┏━━

/-- Where the elements lie: every one in the core's own scratchpad, every one in the window, or some in memory. -/
inductive Where_ where
  | own | clus | memory
  deriving DecidableEq, Repr
def whereOf (c : Core) (els : List Elem) : Where_ :=
  if els.isEmpty then .memory
  else if els.all (fun el => inWindow el.addr) then
    (if els.all (fun el => winCore el.addr == c.pcore) then .own else .clus)
  else .memory

/-- The beats that a path adds to a memory result when no element is active: those of the path of its address (R21, R201). -/
def inactiveAdd (e : Env) (opc : Nat) (o : TOp) : Nat :=
  if opc == 0xB4 then 7 else match pathOf e.c (memAddr e.a opc o) with | .clus _ => 4 | _ => 0
/-- The result of an access with no active element (R199): it counts as a delivery, at the beat of its path; in the memory class that beat
is not fixed, and the scoreboard tracks it (R21, R192). A gather without active lanes has no lane in the memory class (R201). -/
def inactiveOut (e : Env) (opc : Nat) (o : TOp) : Out :=
  let ai := memAddr e.a opc o
  if isStoreOp opc then .ok {}
  else if !isGather opc && (match pathOf e.c ai with | .priv => true | .flat => true | _ => false) then
    .ok { reqs := [mkReq e opc o .load (wrap 56 ai) [] none] }
  else
    let cls := latOf opc o
    let L := match cls with | some l => e.lat l | none => 1
    .ok { flights := [⟨e.t + L + inactiveAdd e opc o, e.t, o.slot, cls, [memWr (mkReq e opc o .load 0 [] none) (fun _ => 0#64)], 0#8, none, none⟩] }

/-- Byte ranges of its own rank that an access touches through the flat space or a TIER 2 page, as its target finds them (R276, R346). -/
def flatRanges (e : Env) (opc : Nat) (o : TOp) (k : Checked) : List (Nat × Nat) :=
  let kind : FlatKind := if isAtomicOp opc then .atomic else if isStoreOp opc then .write else .read
  let r := mkReq e opc o .load k.addr k.els none
  let bodies := (if k.els.isEmpty then [r.body kind e.c] else r.flatLanes.map (r.laneBody kind e.c)).filter (fun b => b.rank == e.c.rank)
  bodies.flatMap (fun b => match e.s.accessElems { b with job := e.c.job } with | .ok els => elemRanges els | .error _ => [])
/-- Every byte range that an access touches (R254, R346). -/
def accessRanges (e : Env) (opc : Nat) (o : TOp) (k : Checked) : List (Nat × Nat) := elemRanges k.els ++ flatRanges e opc o k

/-- A request that leaves the module when it is sent (R276). -/
def sendReq (r : Req) (kind : FlatKind) (s : State) : State := s.sendAccess s.core r kind

/-! ## Loads -/

/-- LD, VLD, VGATH, LDC, VLDC and LDACQ with their elements (R193, R194, R199 to R201, R209). -/
def loadOut (e : Env) (opc : Nat) (o : TOp) (k : Checked) : Out :=
  let kind : ReqKind := if opc == 0xC6 then .acquire (o.mdN % 8) else .load
  let cls := latOf opc o
  let L := match cls with | some l => e.lat l | none => 0
  let g := if opc == 0xB4 then 7 else 0
  match fillTest e (accessRanges e opc o k) with
  | some x => x
  | none =>
  match whereOf e.c k.els with
  | .own =>
    match windowTest e o k.els false e.t e.t with
    | some x => x
    | none =>
      let r := mkReq e opc o kind k.addr k.els none
      .ok { flights := [loadFlight r r.elems (e.s.reqSee e.c r (e.s.heldView e.c e.t)) (e.t + L + g) cls] }
  | .clus =>
    let mine := k.els.filter (fun el => winCore el.addr == e.c.pcore)
    match (windowTest e o mine false e.t e.t).or
        (windowTest e o (k.els.filter (fun el => winCore el.addr != e.c.pcore)) false (e.t + 4) (e.t + 4)) with
    | some x => x
    | none =>
      let own := e.s.heldView e.c e.t
      let r := mkReq e opc o kind k.addr k.els (some (e.t + 4, e.t + L + (if opc == 0xB4 then 7 else 4)))
      let seen := (mine.flatMap (fun el => el.places.map Prod.snd)).map (fun l => (l, e.s.reqSee e.c r own l))
      .ok { reqs := [{ r with got := seen.map (fun x => (x.1, x.2.1)), gotBad := (seen.filter (fun x => x.2.2)).map Prod.fst }] }
  | .memory =>
    let r := { mkReq e opc o kind k.addr k.els none with diff := k.diff }
    .ok { reqs := [r], spost := if leaves r then sendReq r .read else id }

┗━━

**TASK OBJECTIVE:** Retype, without any change, every line from the one with "let own := e.s.heldView e.c e.t" to the bottom of the listing.

**OUTPUT:**
      let own := e.s.heldView e.c e.t
      let r := mkReq e opc o kind k.addr k.els (some (e.t + 4, e.t + L + (if opc == 0xB4 then 7 else 4)))
      let seen := (mine.flatMap (fun el => el.places.map Prod.snd)).map (fun l => (l, e.s.reqSee e.c r own l))
      .ok { reqs := [{ r with got := seen.map (fun x => (x.1, x.2.1)), gotBad := (seen.filter (fun x => x.2.2)).map Prod.fst }] }
  | .memory =>
    let r := { mkReq e opc o kind k.addr k.els none with diff := k.diff }
    .ok { reqs := [r], spost := if leaves r then sendReq r .read else id }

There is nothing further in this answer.